Каждый человек знает, что он умрет. Каждому нормальному человеку не хочется умирать. Отчего же мысль о смерти не мучает нас всю жизнь? Отчего мы говорим о смерти с легкостью, а то и смеясь, как будто речь идет не о нашей смерти? Потому что в организме в нужных местах поставлены изолирующие прокладки. Вот идет он, жизнелюб, весельчак, деятельный, здоровый.
– Ты ведь умрешь, – говорят ему.
– Я? Конечно, умру! – и смеется. Хохочет. Открывает новую бутылку вина, целует женщину. Уходит с ней, оборачивается, смеясь: – Все умрем! – Весельба. Комедия. Животики надорвешь. Белозубая улыбка. Жизнь бьет через край. Переспрашивает: – Я умру? Разумеется! Все умрем. – И снова хохочет.
В организме, в психике, где-то там, в сокровенных глубинах мозга, нарочно не поставлен тоненький проводок. Отсутствует связь. Защитные функции человеческого организма. Точно так же женщины забывают о родовых болях и снова беременеют и рожают, хотя во время родов клянутся сами себе, что это в последний раз. А потом и помнят, но как бы не про себя. Легла изолирующая прокладка.
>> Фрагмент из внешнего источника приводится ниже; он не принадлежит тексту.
-- ==== Sys2Proof/Machine/Sessions.lean ====
section
/-! DEFINITION. Sessions and their transfers (R46, R52 to R58), the answers of commands, and the packets that a node sends on the
ring (R354, R356). -/

namespace Sys2Proof.Machine

/-! The clients of the port (R56, R69). -/

/-- The port is SPI: HostPortActive reads 01h (R59). -/
def State.onSpi (s : State) : Bool := s.get Obj.hostPortActive == 1

/-- The client of a packet at the port: on SPI the port has one (R56). -/
def State.client (s : State) (c : Nat) : Nat := if s.onSpi then 0 else c

/-- The session of a client at the port. -/
def State.session (s : State) (client : Nat) : Option Session :=
  s.port.sessions.find? (fun x => x.client = client)

/-- The role with which a command is checked: 0 without a session, 1 OBSERVER, 2 MASTER (R35, R56). A command that came by the
ring was checked at the port that sent it. -/
def State.role (s : State) (src : Source) : Nat :=
  match src with
  | .host c => match s.session (s.client c) with
    | some x => x.role
    | none => 0
  | .ring _ _ => 2

/-- The state with the sessions changed. -/
def State.setSessions (s : State) (l : List Session) : State := { s with port := { s.port with sessions := l } }

/-- MASTER_LOST at the port (R58): DETAIL 01h lapse, 02h TAKE, 03h change of head. -/
def masterLost (detail : Nat) (s : State) : State := portEvent 4 s.address detail s.ringTime s

/-- The open transfers of a source end (R55). -/
def endTransfers (src : Source) (s : State) : State :=
  { s with port := { s.port with
      writeXfer := match s.port.writeXfer with
        | some w => if w.src = src then none else some w
        | none => none
      readXfers := s.port.readXfers.filter (fun r => r.src != src)
      ended := s.port.ended.filter (fun r => r.src != src) } }

/-- The segmented write of a source ends (R55). -/
def endWrite (src : Source) (s : State) : State :=
  match s.port.writeXfer with
  | some w => if w.src = src then { s with port := { s.port with writeXfer := none } } else s
  | none => s

/-- The session of a client ends: its transfers end, its kept responses go, and a MASTER session is reported lost with a DETAIL
(R55, R58). -/
def endSession (client detail : Nat) (s : State) : State :=
  match s.session client with
  | none => s
  | some x =>
    let t := endTransfers (.host client) (s.setSessions (s.port.sessions.filter (fun y => y.client != client)))
    let u := { t with port := { t.port with kept := t.port.kept.filter (fun k => k.src != .host client) } }
    if x.role = 2 then masterLost detail u else u

/-- Every MASTER session of the port ends with MASTER_LOST (R58, R392). -/
def endMasters (detail : Nat) (s : State) : State :=
  (s.port.sessions.filter (fun x => x.role = 2)).foldl (fun t x => endSession x.client detail t) s

/-- The holder of MASTER drops to OBSERVER, and the segmented write that it had open ends (R55, R57). -/
def dropMaster (s : State) : State :=
  match s.masterSession with
  | none => s
  | some x =>
    masterLost 2 (endWrite (.host x.client)
      (s.setSessions (s.port.sessions.map (fun y => if y.role = 2 then { y with role := 1 } else y))))

/-- The first of the numbers 1 to 4 that no session has (R351). -/
def freeNumber (l : List Session) : Nat :=
  (([1, 2, 3, 4].filter (fun n => !l.any (fun x => x.number = n))).head?).getD 4

/-- A client opens or changes its session (R56). -/
def openSession (client role : Nat) (s : State) : State :=
  match s.session client with
  | some _ => s.setSessions (s.port.sessions.map (fun y => if y.client = client then { y with role := role } else y))
  | none => s.setSessions (s.port.sessions ++ [⟨client, role, freeNumber s.port.sessions, s.clk⟩])

/-- A packet from a client: its session has sent one now (R58). -/
def touchSession (src : Source) (s : State) : State :=
  match src with
  | .host c => s.setSessions (s.port.sessions.map (fun y => if y.client = s.client c then { y with lastAt := s.clk } else y))
  | .ring _ _ => s

/-! Packets on the ring. -/

/-- The pieces of at most 252 bytes of a long packet (R356); `fuel` bounds their number. -/
def chunks : Nat → List Nat → List (List Nat)
  | 0, _ => []
  | _, [] => []
  | n + 1, l => l.take 252 :: chunks n (l.drop 252)

/-- A packet leaves on both lanes: in one COMMAND or RESPONSE frame up to 256 bytes, otherwise in BULK frames (R354, R356). -/
def ringPacket (response : Bool) (session dst : Nat) (pkt : List Nat) (s : State) : State :=
  if pkt.length ≤ 256 then txFrame (num response) session dst pkt true true s
  else
    let cs := chunks 8 pkt
    let t := cs.zipIdx.foldl
      (fun u p => txFrame 5 (session * 2 + num response) dst
        ([s.ring.xid, p.2, num (p.2 + 1 = cs.length), 0] ++ p.1) true true u) s
    { t with ring := { t.ring with xid := (s.ring.xid + 1) % 256 } }

/-! Answers. -/

/-- The data of an ABORT (R44). -/
def abortData (code detail : Nat) : List Nat := leBytes 4 (detail * 256 + code)

/-- Byte 2 of an answer: LOCAL as the command had it, and the answering node (R42). -/
def State.answerAddr (s : State) (c : Ctx) : Nat := bits c.addr 6 1 * 64 + s.address

/-- A response that the host is to have: it waits in the output queue (R62). -/
def hostResponse (client : Nat) (pkt : List Nat) (s : State) : State :=
  if s.portUp then s.queue ⟨.response (s.client client), pkt⟩ else s

/-- A packet goes back to where its command came from (R354). -/
def sendAnswer (src : Source) (pkt : List Nat) (s : State) : State :=
  match src with
  | .host c => hostResponse c pkt s
  | .ring node session => ringPacket true session node pkt s

/-- The answers that R46 keeps: those of the last 4 commands of each session; a client without a session has none. The latest answer to a
command is the one kept for it. -/
def keepAnswer (c : Ctx) (op index sub : Nat) (pkt : List Nat) (s : State) : State :=
  let open_ := match c.src with
    | .host n => (s.session (s.client n)).isSome
    | .ring _ _ => true
  if !open_ then s
  else
    let mine := s.port.kept.filter (fun k => k.src = c.src && !(k.tag = c.tag && k.op = op && k.index = index && k.sub = sub))
    let others := s.port.kept.filter (fun k => k.src != c.src)
    { s with port := { s.port with kept := others ++ ((⟨c.src, c.tag, op, index, sub, pkt⟩ :: mine).take 4) } }

/-- The kept answer of a repeated command (R46). -/
def State.keptAnswer (s : State) (c : Ctx) (op index sub : Nat) : Option (List Nat) :=
  (s.port.kept.find? (fun k => k.src = c.src && k.tag = c.tag && k.op = op && k.index = index && k.sub = sub)).map (·.answer)

/-- The command is broadcast: its byte 2 names node 63 (R42, R47). -/
def isBroadcast (c : Ctx) : Bool := bits c.addr 0 7 == 63

/-- The head's own answer to a broadcast leaves once the COMMAND frame has returned, and waits until then (R47). -/
def noteOwn (client op tag index sub : Nat) (pkt : List Nat) (s : State) : State :=
  let mine (r : RingCmd) : Bool :=
    r.client == client && r.addr % 64 == 63 && r.op == op && r.tag == tag && r.index == index && r.sub == sub
  match s.ring.cmds.find? mine with
  | none => s
  | some r =>
    if r.returned then hostResponse client pkt { s with ring := { s.ring with cmds := s.ring.cmds.filter (fun x => !mine x) } }
    else { s with ring := { s.ring with cmds := s.ring.cmds.map (fun x => if mine x then { x with own := pkt } else x) } }

/-- An answer goes out: nodes do not answer a broadcast, and the head's own answer to one waits (R47). -/
def deliver (c : Ctx) (op index sub : Nat) (pkt : List Nat) (s : State) : State :=
  if isBroadcast c then
    (match c.src with
     | .host n => noteOwn (s.client n) op c.tag index sub pkt s
     | .ring _ _ => s)
  else sendAnswer c.src pkt s

/-- The command is answered with OP `op + 80h` and data, and the answer is kept (R46 to R48). -/
def answer (c : Ctx) (op index sub : Nat) (data : List Nat) (s : State) : State :=
  let pkt := packetBytes (op + 128) c.tag (s.answerAddr c) index sub data
  keepAnswer c op index sub pkt (deliver c op index sub pkt s)

/-- The command is refused with ABORT (R44); the answer is kept as any other. -/
def abort (c : Ctx) (op index sub code detail : Nat) (s : State) : State :=
  let pkt := packetBytes 255 c.tag (s.answerAddr c) index sub (abortData code detail)
  keepAnswer c op index sub pkt (deliver c op index sub pkt s)

/-- What a write to an object comes to: it takes effect (or is staged); it is refused with a code and a DETAIL, whatever the refusal
leaves behind; or it resets the domain that would answer (R555). -/
inductive WriteRes where
  | done (s : State)
  | refuse (code detail : Nat) (s : State)
  | silent (s : State)
deriving DecidableEq, Repr

/-- The destination refused the value (R44, 0Ah). -/
abbrev rejected (detail : Nat) (s : State) : WriteRes := .refuse 0x0A detail s

end Sys2Proof.Machine
end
В добром здравии хорошо смеяться над смертью. А если припечет? Если петух клюнет в темечко? Если, как говорится, запахнет жареным? Тогда, оказывается, у организма есть другие защитные средства. Во время опасной, а тем более смертельной, болезни, возможно, вырабатываются (я только предполагаю) где-нибудь там, в надпочечниках, и поступают в кровь некие вещества, которые притупляют остроту возможной приближающейся развязки. И даже примеряют с ней. Возникает необходимая доля безразличия, угнетенности и усталости, когда просто лежать и ни о чем не думать приятнее и желаннее, нежели опять суетиться, бегать по делам, пробивать, толкать и вообще действовать. Вспоминаю, что и раньше наплывали на меня волны усталости и серого безразличия, но они никогда не накрывали меня с головой. Я ловил себя на том, что как-то мне сегодня ничего не хочется. Нет зацепки, за которую хотелось бы зацепиться, нет действия, которое хотелось бы исполнить, нет состояния, в котором хотелось бы находиться. Идти на прогулку – не хочется. В лесу жечь костер – не хочется. Ловить рыбу – не хочется. В шахматы играть – не хочется. Оказаться в Париже – не хочется. Ехать на поиски старины – не хочется. Сидеть с друзьями и выпивать – не хочется… Но в том-то и дело, что, испуганно перебирая возможные свои действия, я всегда находил в себе живое место, находил то, чего мне хотелось бы. Значит, усталость была еще неполной, не смертельной усталостью. Никогда еще не было такого, чтобы не хотелось писать. Работа всегда спасала меня. Желаемое отыскивалось иногда в отдаленности, такое, что невозможно исполнить тотчас же. Скажем, хотелось под теплый дождь в еловом логу, a зa окнами стояла московская зима.